What lines in the data hold the string "goodHistory"? Show them.

======== Input data

-- ==== Sys2Proof/Safety.lean ====
section
/-! DEFINITION. What counts as a good state, in the terms the statements use: when an operation runs, what the spec's
invariants are (rules R35 to R38, R66), and the sequences of micro-operations a SAMPLE stands for. -/

namespace Sys2Proof.Machine

/-- The state may take any command: the configuration is legal (R135) and a RESET has been taken (R151). -/
abbrev State.running (s : State) : Prop := s.cfg.legal = true ∧ s.resetSeen = true

/-- The registers and the output hold values of their widths: `prev_demod_output` has `SOFT_W` bits (R20, R22) and
`bit_index` has `IDX_W` bits (R66). -/
abbrev State.fits (s : State) : Prop :=
  s.prevDemodOutput < 2 ^ s.cfg.softW ∧ s.bitRec.bitIndex < 2 ^ s.cfg.idxW

/-- A record that is not valid is zero in every other field (R66). -/
abbrev BitRec.zeroFilled (r : BitRec) : Prop := r.bitValid = false → r = BitRec.absent

/-- `n` lock detector updates from reset leave the two histories disjoint and filling the low `min(n, 32)` bits (R37). -/
abbrev State.complementaryAfter (s : State) (n : Nat) : Prop :=
  s.goodHistory &&& s.badHistory = 0#32 ∧ s.goodHistory ||| s.badHistory = u32 (2 ^ min n 32 - 1)

/-- Some number of updates accounts for the two histories (R37). -/
def State.complementary (s : State) : Prop := ∃ n, n ≤ 32 ∧ s.complementaryAfter n

/-- What every state of a run satisfies. -/
structure State.Good (s : State) : Prop where
  fits : s.fits
  zeroFilled : s.bitRec.zeroFilled
  complementary : s.complementary

/-- The lock detector has never seen a good bit: it is SEARCHING and has no evidence of lock (R118). -/
abbrev State.neverGood (s : State) : Prop :=
  s.goodHistory = 0#32 ∧ s.scoreHistory = 0#32 ∧ s.locked = false

/-- Two states with the same six registers (R20). -/
abbrev State.sameRegisters (s t : State) : Prop :=
  t.phase = s.phase ∧ t.prevDemodOutput = s.prevDemodOutput ∧ t.goodHistory = s.goodHistory ∧
  t.badHistory = s.badHistory ∧ t.scoreHistory = s.scoreHistory ∧ t.locked = s.locked

/-- Instructions one after another, stopping at the first that answers no next state. -/
def execAll : List Instr → State → Host.Outcome State Fault Refusal
  | [], s => .next s
  | i :: is, s =>
    match exec i s with
    | .next t => execAll is t
    | .fault r => .fault r
    | .refused r => .refused r

/-- `k` steps, stopping at the first that answers no next state. -/
def stepMany : Nat → State → Host.Outcome State Fault Refusal
  | 0, s => .next s
  | k + 1, s =>
    match step s with
    | .next t => stepMany k t
    | .fault r => .fault r
    | .refused r => .refused r

/-- What a host observes of at most `k` steps: one output record for each step taken (R18). -/
def observations : Nat → State → List (BitRec × Obs)
  | 0, _ => []
  | k + 1, s =>
    match step s with
    | .next t => t.output :: observations k t
    | .fault _ => []
    | .refused _ => []

/-- A history register as the list of its 32 entries, the newest first (R124). -/
def historyWindow (r : Word32) : List Bool := (List.range 32).map fun i => r.getLsbD i

end Sys2Proof.Machine
end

================

> **Task response**
  s.goodHistory &&& s.badHistory = 0#32 ∧ s.goodHistory ||| s.badHistory = u32 (2 ^ min n 32 - 1)
  s.goodHistory = 0#32 ∧ s.scoreHistory = 0#32 ∧ s.locked = false
  t.phase = s.phase ∧ t.prevDemodOutput = s.prevDemodOutput ∧ t.goodHistory = s.goodHistory ∧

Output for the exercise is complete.